++++ Provided records ++++

/-- The operands of a lane word of group 111 (R49). -/
def candGroup7 (op : Nat) (h : Head) (r : LR) (i : LI) (_m : LM) (_c : LC) : Option Instr :=
  match op with
  | 0x380 => some (.shfl (r.v2 h) (ShMode.ofBits (r.md.extractLsb' 11 2)) (r.md.getLsbD 10))
  | 0x3c0 => some (.shflImm (i.v1 h) (i.imm.extractLsb' 0 10) (ShMode.ofBits (i.md.extractLsb' 9 2)) (i.md.getLsbD 8))
  | 0x381 => (RedOp.ofBits (r.md.extractLsb' 10 3)).map fun op => .scan (r.v1 h) op (r.md.getLsbD 9) (r.md.getLsbD 8)
  | 0x382 => (RedOp.ofBits (r.md.extractLsb' 10 3)).map fun op => .red (r.v1 h) op (r.md.getLsbD 8)
  | 0x383 => (RedOp.ofBits (r.md.extractLsb' 10 3)).map fun op => .redScalar h.g h.ty h.ds r.a op (r.md.getLsbD 8)
  | 0x384 => (Tri.ofBallot (r.md.extractLsb' 11 2)).map fun sel => .ballot h.g h.d r.a.lowq sel (r.md.getLsbD 10)
  | 0x385 => some (.xbld h.g r.a r.b)
  | 0x386 => some (.xbar h.g h.d r.a r.b)
  | 0x3f0 => some (.mfxLane h.g h.d (i.imm.extractLsb' 0 12))
  | 0x3f1 => some (.mtxLane h.g i.a (i.imm.extractLsb' 0 12))
  | 0x3f2 => some (.trapLane h.g (i.imm.extractLsb' 0 18))
  | 0x3f3 => some (.bkptLane h.g)
  | _ => none

/-- Why a word is no instruction; all of them raise cause 0x01 when issued (R50, R51). -/
inductive Reject where
  /-- GM 110 or 111, or TY 16 to 31 (R41, R42). -/
  | head
  /-- An opcode of R50, or a field whose value names nothing. -/
  | opcode
  /-- A type, register, immediate or modifier that the instruction does not accept (R42 to R47). -/
  | field
  /-- A non-zero bit in a field that the opcode does not use (R38, R44, R47). -/
  | unused
  /-- Not four bytes and not twelve. -/
  | length
deriving DecidableEq, Repr

/-- A candidate is the instruction of a word when it is well formed and encodes to exactly that word. -/
def accept (c : Option Instr) (w : Code) : Except Reject Instr :=
  match c with
  | none => .error .opcode
  | some i => if !i.wf then .error .field else if encode i = w then .ok i else .error .unused

def decodeScalar (w : Half) : Except Reject Instr := accept (candScalar w) (.scalar w)

def candLane (h : Head) (w : LaneWord) : Option Instr :=
  let op := (w.extractLsb' 86 10).toNat
  let r := lrOf w
  let i := liOf w
  let m := lmOf w
  let c := lcOf w
  match op / 128 with
  | 0 => candGroup0 op h r i m c
  | 1 => candGroup1 op h r i m c
  | 2 => candGroup2 op h r i m c
  | 3 => candGroup3 op h r i m c
  | 4 => candGroup4 op h r i m c
  | 5 => candGroup5 op h r i m c
  | 6 => candGroup6 op h r i m c
  | _ => candGroup7 op h r i m c

def decodeLane (w : LaneWord) : Except Reject Instr :=
  match headOf w with
  | none => .error .head
  | some h => accept (candLane h w) (.lane w)

/-- The number that bytes hold, least significant byte first (R35, R36). -/
def leNat : List Byte → Nat
  | [] => 0
  | b :: bs => b.toNat + 256 * leNat bs

/-- The n bytes of a number, least significant byte first. -/
def leBytes : Nat → Nat → List Byte
  | 0, _ => []
  | n + 1, v => BitVec.ofNat 8 v :: leBytes n (v / 256)

/-- Decoding of any bytes: four are a scalar word, twelve a lane word (R35, R36). -/
def decodeBytes (bs : List Byte) : Except Reject Instr :=
  match bs.length with
  | 4 => decodeScalar (BitVec.ofNat 32 (leNat bs))
  | 12 => decodeLane (BitVec.ofNat 96 (leNat bs))
  | _ => .error .length

/-- The bytes an instruction is stored as. -/
def encodeBytes (i : Instr) : List Byte :=
  match encode i with
  | .scalar w => leBytes 4 w.toNat
  | .lane w => leBytes 12 w.toNat
  | .none => []

/-- A function header word (R145): OP 0x1FF, the declared vector budget in D, every other bit zero. -/
def headerBudget (w : LaneWord) : Option Nat :=
  let n := (w.extractLsb' 65 9).toNat
  if w = ((0x1FF : BitVec 10) ++ (0 : BitVec 12) ++ w.extractLsb' 65 9 ++ (0 : BitVec 65) : BitVec 96) ∧ n % 8 = 0 ∧ 8 ≤ n ∧ n ≤ 320
  then some n else none
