/-- A byte is there to be read within one step: in its pad bank, in the core copy, or at a home that can be reached; one of an
UNCACHED page takes F first (R250, R292, R320). -/
def State.byteThere (s : State) (core : Nat) (k : Nat × Attr) : Bool :=
  isPad k.1 || (if k.2 == .uncached then s.canFill core (k.1 / lineBytes)
    else s.copyHas core k.1 1 || (!s.cutOff core k.1 && !s.portFailed (dieOf core) k.1))

/-- Bytes may be read as plain loads of a team now (R251, R253): no older acquire is outstanding, the older accesses to them let it, and
they are there. -/
def State.mayPeek (s : State) (core : Nat) (preds : List Nat) (ks : List (Nat × Attr)) : Bool :=
  let o := s.older preds
  let ranges := ks.map fun k => (k.1, 1)
  !heldBack o && (o.all fun p => p.seen || !(p.ranges.any fun a => ranges.any fun b => overlap a b)) && !s.atomHolds preds ranges &&
  ks.all (s.byteThere core)

/-- Bytes have been read as plain loads: the lines of the core copy were used (R296), and one of an UNCACHED page is dropped (R292). -/
def State.afterPeek (s : State) (core : Nat) (ks : List (Nat × Attr)) : State :=
  (ks.map fun k => (k.1 / lineBytes, k.2 == .uncached)).eraseDups.foldl (fun (q : State) x =>
    if x.2 then q.dropLine core x.1 else q.touch core x.1) s

/-! ### Steps of the machine (R250) -/

/-- F: a clean copy of a line from the home value, poison and all (R387). -/
def State.stepFill (s : State) (core line : Nat) (tag : Scope) : State :=
  let key := line * lineBytes
  if !s.canFill core line then s
  else
    let data := (List.range lineBytes).foldl (fun d i => setByteIn d i (s.byte (key + i))) (0 : BitVec 1024)
    let bad := (List.range 16).foldl (fun (d : BitVec 16) j => if s.poisoned (key + 8 * j) 8 then d ||| (1 <<< j) else d) 0
    (s.makeRoom core line).putLine { core := core, line := line, valid := BitVec.allOnes 128, data := data, bad := bad, tag := tag }

/-- Something in an issue history is to access the pad and is not done: an access, a copy that reads the pad, a tile (R257, R258). -/
def State.padPending (s : State) (team : Nat) (preds : List Nat) : Bool :=
  (s.older preds).any (fun p => p.isPadEv) || (s.olderCopies preds).any (fun c => c.dir == .padToMem) || s.olderTile team preds

/-- Something before a pad access in its team's pad order is not done, or a tile has yet to read what it would store over (R207,
R258). -/
def State.padBusy (s : State) (e : Ev) : Bool :=
  s.padPending e.team e.preds || ((e.op.isStore || e.op.isRmw) && s.tileHolds e.team e.id e.key e.op.len)

/-- LDFE and STFE commit the region they belong to, when they perform (R270, R336). -/
def State.commitOf (s : State) (e : Ev) : State :=
  s.modTeam e.team fun T => if e.region = T.regionNo + 1 then { T with committed := true } else T

/-- Perform one pad event in its single step (R258, R259); none while its condition does not hold. -/
def State.performPad (s : State) (e : Ev) : Option State :=
  let o := s.older e.preds
  if e.st != .issued || heldBack o || s.frozen e || s.padBusy e || (e.rel && !s.releaseOk e.team e.core e.preds e.scope) then none
  else
    let tagKeys := fun (n : Nat) => (List.range n).map fun i => e.key + 4 * i
    match e.op with
    | .load n => some ((s.endEv e.id).deliver e (s.bytes e.key n) 0)
    | .store d => some ((s.endEv e.id).setPad e.ctx e.key d)
    | .rmw op ty b =>
      let old := s.word e.key
      let r := atomNew op ty old b
      some (((s.endEv e.id).setPad e.ctx e.key (leBytes 8 r.1.toNat)).deliver e (leBytes 8 old.toNat) r.2)
    | .cas x n =>
      let old := s.word e.key
      let s1 := if old = x then (s.endEv e.id).setPad e.ctx e.key (leBytes 8 n.toNat) else s.endEv e.id
      some (s1.deliver e (leBytes 8 old.toNat) 0)
    | .waitRead c x failed =>
      if failed then none
      else if condHolds c (s.word e.key) x then some (((s.endEv e.id).deliver e (s.bytes e.key 8) 0).acquire e.core e.scope)
      else some (s.setEv { e with op := .waitRead c x true, value := lowPair (s.word e.key) })
    | .ldfe n =>
      if (tagKeys n).all fun k => s.tagFull k then
        let s1 := ((s.endEv e.id).deliver e (s.bytes e.key (4 * n)) 0)
        some ((((tagKeys n).foldl (fun q k => q.setTag k false) s1).acquire e.core e.scope).commitOf e)
      else none
    | .stfe d =>
      let ks := tagKeys (d.length / 4)
      if ks.all fun k => !s.tagFull k then
        some ((ks.foldl (fun q k => q.setTag k true) ((s.endEv e.id).setPad e.ctx e.key d)).commitOf e)
      else none
    | .pbinit a n =>
      some ((s.endEv e.id).setBar e.ctx e.key ⟨0, a, a, false, n, n⟩)
    | .pbexp n => some ((s.endEv e.id).setBar e.ctx e.key ((s.bar e.key).expect n))
    | .pbarv n => some ((s.endEv e.id).setBar e.ctx e.key ((s.bar e.key).lower (some n) none))
    | .pbwait g n =>
      let b := s.bar e.key
      if b.reached g n then
        match e.dst with
        | .wait h slot lane =>
          some (((s.endEv e.id).modTeam e.team fun T => T.satisfied h slot lane b.broken).acquire e.core e.scope)
        | _ => some (s.endEv e.id)
      else none
    | .hull .. | .patch .. => none

/-- The accesses of one instruction to one place act together, in ascending lane order (R266). -/
def State.groupOf (s : State) (e : Ev) : List Ev :=
  match e.op with
  | .load _ | .store _ | .patch .. | .rmw .. | .cas .. =>
    s.evs.filter fun x => x.team == e.team && x.grp == e.grp && x.key == e.key && x.waiting
  | _ => [e]

/-- The bytes a plain store writes over what the core sees, when it can: a store of some bits of a byte needs the byte (R173). -/
def State.storeBytes (s : State) (e : Ev) : Option (List Byte) :=
  match e.op with
  | .store d => some d
  | .patch .. =>
    if e.attr == .pinCore then some [e.op.over 0 (s.byte e.key)]
    else if e.attr == .uncached then (if s.canFill e.core (e.key / lineBytes) then some [e.op.over 0 (s.byte e.key)] else none)
    else if s.copyHas e.core e.key 1 then some [e.op.over 0 (s.copyByte e.core e.key).1] else none
  | _ => none

/-- A store's own effect where it has no core copy to go to: UNCACHED takes B and E together, a PIN-CORE bank takes it
at once (R292). -/
def State.leaveOne (s : State) (e : Ev) : State :=
  if e.isPadEv then (s.performPad e).getD s
  else if !s.canLeave e then s
  else if e.op.isRmw then s.sendEv e
  else if e.attr != .pinCore && e.atHome && e.op.isPlainStore then s.sendEv e
  else
    match s.storeBytes e with
    | some d =>
      if e.attr == .pinCore then (s.endEv e.id).storeAt e.ctx e.key d
      else
        let n := e.key / lineBytes
        let s0 := if e.attr == .uncached then s else s.makeRoom e.core n
        let s1 := (s0.copyWrite e.core e.key e.scope d).setEv { e with st := .left none }
        if e.attr == .uncached then (s1.writeBackLine e.core n).dropLine e.core n else s1
    | none => s

/-- B, for every access of the instruction to the same place. -/
def State.stepLeave (s : State) (e : Ev) : State := (s.groupOf e).foldl State.leaveOne s

/-- The value of an LDH event, every element read by a plain load (R172). -/
def State.hullRead (s : State) (e : Ev) (elems : List (List (Nat × Attr) × Nat × Option (Nat × Attr))) : List (Nat × Nat) :=
  elems.map fun x =>
    (leNat (x.1.map (s.peekByte e.team e.core e.preds)) / 2 ^ x.2.1,
     match x.2.2 with | some k => (s.peekByte e.team e.core e.preds k).toNat | none => 127)

/-- The event would read poisoned bytes (R387). -/
def State.evBad (s : State) (e : Ev) : Bool := !isPad e.key && s.readsBad e.team e.core e.preds e.atHome e.key e.op.len e.attr

/-- A wait's read that gives a value within one step: it is satisfied and acquires, or it has failed (R60, R273). A read of poisoned
bytes satisfies nothing: WAIT_REREAD then traps (R387). -/
def State.waitAt (s : State) (e : Ev) (c : Cond) (x w : Word) : State :=
  if condHolds c w x && !s.evBad e then ((s.endEv e.id).deliver e (leBytes 8 w.toNat) 0).acquire e.core e.scope
  else s.setEv { e with op := .waitRead c x true, value := lowPair w }

/-- A load's value given within one step. -/
def State.loadAt (s : State) (e : Ev) (bs : List Byte) : State :=
  ((s.endEv e.id).deliver e bs 0).acquire e.core (if e.acq then e.scope else .team)

/-- What a load at team or core scope, or a read at a PIN-CORE bank, reads in one step: the bank, the home of an UNCACHED page, the
core copy; none while it is not there. -/
def State.readHere (s : State) (e : Ev) : Option (List Byte) :=
  if e.attr == .pinCore then some (s.bytes e.key e.op.len)
  else if e.attr == .uncached then (if s.canFill e.core (e.key / lineBytes) then some (s.homeRead e.key e.op.len) else none)
  else if s.copyHas e.core e.key e.op.len then some ((List.range e.op.len).map fun i => (s.copyByte e.core (e.key + i)).1)
  else none

/-- The keys an event reads. -/
def Ev.reads (e : Ev) : List (Nat × Attr) :=
  match e.op with
  | .hull _ _ es => es.flatMap fun x => x.1 ++ x.2.2.toList
  | op => spanOf e.key op.len e.attr

/-- LDH reads every element by a plain load: from the buffer, or from where a load at team scope reads (R172, R250). -/
def State.canHull (s : State) (e : Ev) : Bool := s.mayLoad e && s.mayPeek e.core e.preds e.reads && !s.copyHolds e.preds e.ranges
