-- ==== Sys2Proof/Machine/Ops.lean ====
section
/-!
DEFINITION. The shared operations: live-work counts, retirement and completion, taking a trap and returning from one,
regions, turns of deterministic launches, and how scalar and lane instructions issue.
-/
namespace Sys2Proof.Machine

/-! ### Live-work counts (R12, R170) -/

def State.addLive (s : State) (l n : Nat) : State := s.modLaunch l fun L => { L with live := L.live + n }
def State.subLive (s : State) (l n : Nat) : State := s.modLaunch l fun L => { L with live := L.live - n }
def State.liveOf (s : State) (l : Nat) : Nat := match s.launch? l with | some L => L.live | none => 0

/-- Drop the item of a lane, when it holds one (R161, R169). -/
def State.dropItem (s : State) (t lane : Nat) : State :=
  match s.team? t with
  | none => s
  | some T => if (T.item lane).isSome then (s.setTeam (T.setItem lane none)).subLive T.launch 1 else s

def State.dropItems (s : State) (T : Team) : State := (T.items.map (·.1)).foldl (fun q l => q.dropItem T.id l) s

/-! ### Keys and turns of a deterministic launch (R310, R312, R314) -/

def DetKey.lt (a b : DetKey) : Bool :=
  a.clock < b.clock || (a.clock == b.clock && (a.cohort < b.cohort || (a.cohort == b.cohort && a.t < b.t)))

/-- The index t of a team's key: element teams follow the ordinary ones. -/
def State.keyT (s : State) (T : Team) : Nat :=
  match T.sort with
  | .element o l _ _ _ => 65536 + 1024 * (match s.team? o with | some O => O.tidx | none => T.tidx) + l
  | _ => T.tidx
def State.keyOf (s : State) (T : Team) : DetKey := ⟨T.clock, T.cohort, s.keyT T, 0⟩

def DetKey.max (a b : Option DetKey) : Option DetKey :=
  match a, b with
  | some x, some y => if DetKey.lt x y then some y else some x
  | some x, none => some x
  | none, y => y

/-- The pending event of a descriptor of a DET launch: there once every contributor of the current instance has issued its
contribution, under the greatest key among these (R314). -/
def State.collKey (s : State) (l key : Nat) : Option DetKey :=
  let inst := s.insts.find? fun i => i.key == key
  let here := match inst with | some i => i.arrived | none => []
  let new := (s.contribs.filter fun c => c.key == key && !here.contains c.contributor).foldl
    (fun (r : List Contrib) c => if r.any fun x => x.contributor == c.contributor then r else r ++ [c]) []
  let nc := match inst with | some i => i.tree.nc | none => (match new with | c :: _ => c.tree.nc | [] => 0)
  let launch := match inst with | some i => i.launch | none => (match new with | c :: _ => c.launch | [] => 0)
  if nc != 0 && here.length + new.length = nc && launch = l then
    new.foldl (fun k c => DetKey.max k c.det) (match inst with | some i => i.det | none => none)
  else none

/-- The keys of the pending events of a launch (R314). -/
def State.pendingKeys (s : State) (l : Nat) : List DetKey :=
  (s.copies.filterMap fun c => if c.launch == l then c.det else none) ++
  (s.tasks.filterMap fun t => match t.det with | some (l', k) => if l' == l then some k else none | none => none) ++
  ((s.insts.map (·.key) ++ s.contribs.map (·.key)).filterMap (s.collKey l))

/-- It is the team's turn: its key is less than that of every other counted team and of every pending event. -/
def State.turn (s : State) (T : Team) : Bool :=
  !T.counted ||
  ((s.teams.all fun X => X.id == T.id || X.launch != T.launch || !X.counted || DetKey.lt (s.keyOf T) (s.keyOf X)) &&
   (s.pendingKeys T.launch).all fun k => DetKey.lt (s.keyOf T) k)

/-! ### Held atomics (R315) -/

/-- The order of a drain: cohort, t, lane, clock. -/
def HeldAtom.before (a b : HeldAtom) : Bool :=
  let k := fun (x : HeldAtom) => [x.key.cohort, x.key.t, x.key.lane, x.key.clock]
  decide (k a < k b)

def insertAtom (a : HeldAtom) : List HeldAtom → List HeldAtom
  | [] => [a]
  | b :: t => if a.before b then a :: b :: t else b :: insertAtom a t

/-- One held atomic performs at its home or pad bank. -/
def State.performAtom (s : State) (a : HeldAtom) : State :=
  let old := BitVec.ofNat 64 (leNat (s.homeRead a.addr 8))
  let s1 := s.homeWrite a.ctx a.addr (leBytes 8 (atomNew a.op a.ty old a.b).1.toNat)
  if a.pad then s1 else s1.dropLine a.core (a.addr / lineBytes)

/-- A drain of the launch below a key takes the held atomic. -/
def HeldAtom.due (a : HeldAtom) (l : Nat) (below : Option DetKey) : Bool :=
  a.launch == l && (match below with | some k => DetKey.lt a.key k | none => true)

/-- The access that a held atomic makes at its drain. -/
def HeldAtom.ev (a : HeldAtom) : Ev :=
  { id := 0, team := a.team, core := a.core, grp := 0, preds := a.preds, key := a.addr, attr := a.attr, scope := a.scope
    strong := true, rel := a.rel, op := .rmw a.op a.ty a.b, ctx := a.ctx }

/-- What the atomic's team issued before it lets it step, as for any atomic: same bytes, own-die order and its release (R251, R252,
R258, R275), and its home can be reached (R320, R382). Held atomics do not wait for one another: a drain has its own order (R315).
DESIGN CHOICE, log 75. -/
def State.atomMay (s0 : State) (a : HeldAtom) : Bool :=
  let s : State := { s0 with atoms := [] }
  if a.pad then
    !heldBack (s.older a.preds) && !s.padBusy a.ev && (!a.rel || s.releaseOk a.team a.core a.preds a.scope)
  else s.canLeave a.ev && !s.cutOff a.core a.addr && !s.portFailed (dieOf a.core) a.addr

/-- Every held atomic that a flush point drains may perform; until then the flush point waits at its turn (R315). -/
def State.drainReady (s : State) (l : Nat) (below : Option DetKey) : Bool := s.atoms.all fun a => !a.due l below || s.atomMay a

/-- A drain takes every held atomic of the launch whose key is less than the flush point's, sorted. -/
def State.drain (s : State) (l : Nat) (below : Option DetKey) : State :=
  let take := fun (a : HeldAtom) => a.due l below
  ((s.atoms.filter take).foldl (fun r a => insertAtom a r) []).foldl State.performAtom
    { s with atoms := s.atoms.filter fun a => !take a }

/-! ### Completion (R33, R34) -/

/-- The key an agent of a die reaches an address under, walking its tables (R290). -/
def State.dispKey (s : State) (d ctx : Nat) (va : Word) : Option (Nat × Bool) :=
  if !canonical va then none
  else match s.walkTables d ctx va with
    | (.leaf k w a, bits) => (s.tlbKey (32 * d) ⟨32 * d, ctx, 0, bits, k, w, a⟩ va).map fun key => (key, w)
    | _ => none

/-- A dispatcher's stamp (R22, R34): one 8-byte store, when its address is mapped writable; a home on another die is reached by a
message (R249), and so is a peer part behind a failed port (R320). Otherwise nothing is stored, no record is written and nothing waits.
DESIGN CHOICE, log 75. -/
def State.dispStamp (s : State) (d ctx : Nat) (va : Nat) (w : Word) : State :=
  match s.dispKey d ctx (BitVec.ofNat 64 va) with
  | some (k, true) =>
    if s.ownDie (32 * d) k && !s.portFailed d k then s.homeWrite ctx k (leBytes 8 w.toNat)
    else s.send (32 * d) d (s.homeOf (32 * d) k) k 8 (.stamp ctx w)
  | _ => s

/-- The last cohort has retired: the writes of the launch are released, held atomics drain, the stamp is written, a task's output
token is signalled, and what belonged to the launch goes (R34, R69, R278, R285, R315). DESIGN CHOICE, log 75; for requests
still held, DEDUCED, log 51. -/
def State.completeLaunch (s : State) (L : Launch) : State :=
  let s1 := (s.drainCores L.cores).drain L.id none
  let s2 := if L.hdr.stampAddr = 0 then s1 else s1.dispStamp L.die L.ctx L.hdr.stampAddr L.hdr.stampVal
  let s3 := match L.token with | some k => s2.signal (32 * L.die) L.ctx k | none => s2
  let gone := fun (r : Req) => (match r.place with | .held | .inWave _ => true | _ => false) &&
    s3.objs.any fun o => o.launch == L.id && r.obj == some o.id && o.wave.isNone
  { s3 with
    launches := s3.launches.filter fun x => x.id != L.id
    reqs := s3.reqs.map fun (r : Req) => if gone r then { r with place := .answered, status := .u, value := 0 } else r
    objs := s3.objs.filter fun o => o.launch != L.id
    tickets := s3.tickets.filter fun t => t.launch != L.id }

/-- The address of a ring slot of a cohort (R162). -/
def slotVa (h : Header) (cohort slot : Nat) : Nat := (h.spill + cohort * 512 * h.cap + 32 * slot) % 2 ^ 64

/-- Slots a spilled entry or a refill in flight occupies. -/
def Cistern.busy (c : Cistern) : List Nat := c.spilled ++ (match c.refill with | some r => r.slots | none => [])

/-- The bytes of a slot that no longer holds a spilled entry have no defined value (R14). DESIGN CHOICE, log 79. -/
def State.staleSlot (s : State) (ctx key : Nat) : State :=
  (List.range 4).foldl (fun (q : State) i => (q.storeAt ctx (key + 8 * i) (leBytes 8 q.freeWord.toNat)).nextFree) s

/-- The slots of the entries a retiring cohort leaves are stale. -/
def State.staleCistern (s : State) (C : Cohort) : State :=
  match s.launch? C.launch with
  | none => s
  | some L => C.cistern.busy.foldl (fun (q : State) k =>
      match q.dispKey (dieOf (C.cores.headD 0)) L.ctx (BitVec.ofNat 64 (slotVa L.hdr C.idx k)) with
      | some (key, _) => q.staleSlot L.ctx key
      | none => q) s

/-- A cohort retires with its last team: pad and cistern return and the entries left in it are discarded. -/
def State.retireCohort (s : State) (l c : Nat) : State :=
  match s.cohort? l c with
  | none => s
  | some C =>
    let n := C.cistern.pad.length + C.cistern.busy.length
    let s0 := s.staleCistern C
    let s1 := ({ s0 with cohorts := s0.cohorts.filter fun x => !(x.launch == l && x.idx == c) }.subLive l n).modLaunch l
      fun L => { L with retired := insertNat c L.retired }
    match s1.launch? l with
    | some L => if L.retired.length = L.hdr.cohorts then s1.completeLaunch L else s1
    | none => s1

/-- The requests of an object's wave that CRET has not answered are answered undecided (R242, R280). A wave that ends without CRET is
like one that traps in this alone: it has no cause to record, and its object is not poisoned. DEDUCED, log 50. -/
def State.answerWave (s : State) (obj : Nat) : State :=
  { s with reqs := s.reqs.map fun r =>
      if r.obj == some obj && (match r.place with | .inWave _ => true | _ => false) then
        { r with place := .answered, status := .u, value := 0, keep := false } else r }

/-- A window opens when a request is held and no wave of the object is running (R240). -/
def State.openWindow (s : State) (obj : Nat) : State :=
  { s with objs := s.objs.map fun o =>
      if o.id == obj && o.wave.isNone && o.packed.isEmpty && o.window.isNone &&
          s.reqs.any (fun r => r.obj == some obj && r.place == .held) then { o with window := some (s.cycle, s.cycle) } else o }

/-- The wave of an object is over (R242). -/
def State.endWave (s : State) (obj : Nat) : State :=
  let s1 := s.answerWave obj
  let os := s1.objs.map fun (x : ObjReg) => if x.id == obj then { x with wave := none, packed := [] } else x
  State.openWindow { s1 with objs := os } obj

/-- An access that ends with its team: a load, the read of a wait, or a tagged access that has yet to find its tags; nobody is left to
take its value. DEDUCED, log 25. -/
def Ev.abandoned (e : Ev) : Bool := e.op.isLoad || (match e.op with | .stfe _ => true | _ => false)

/-- The loads and waits of a team that is over are given up. DEDUCED, log 25. -/
def State.abandon (s : State) (T : Team) : State := { s with evs := s.evs.filter fun e => !(e.team == T.id && e.abandoned) }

++++

Lines holding "storeAt": give how many there are in the entries above, and nothing more.

- The answer: 2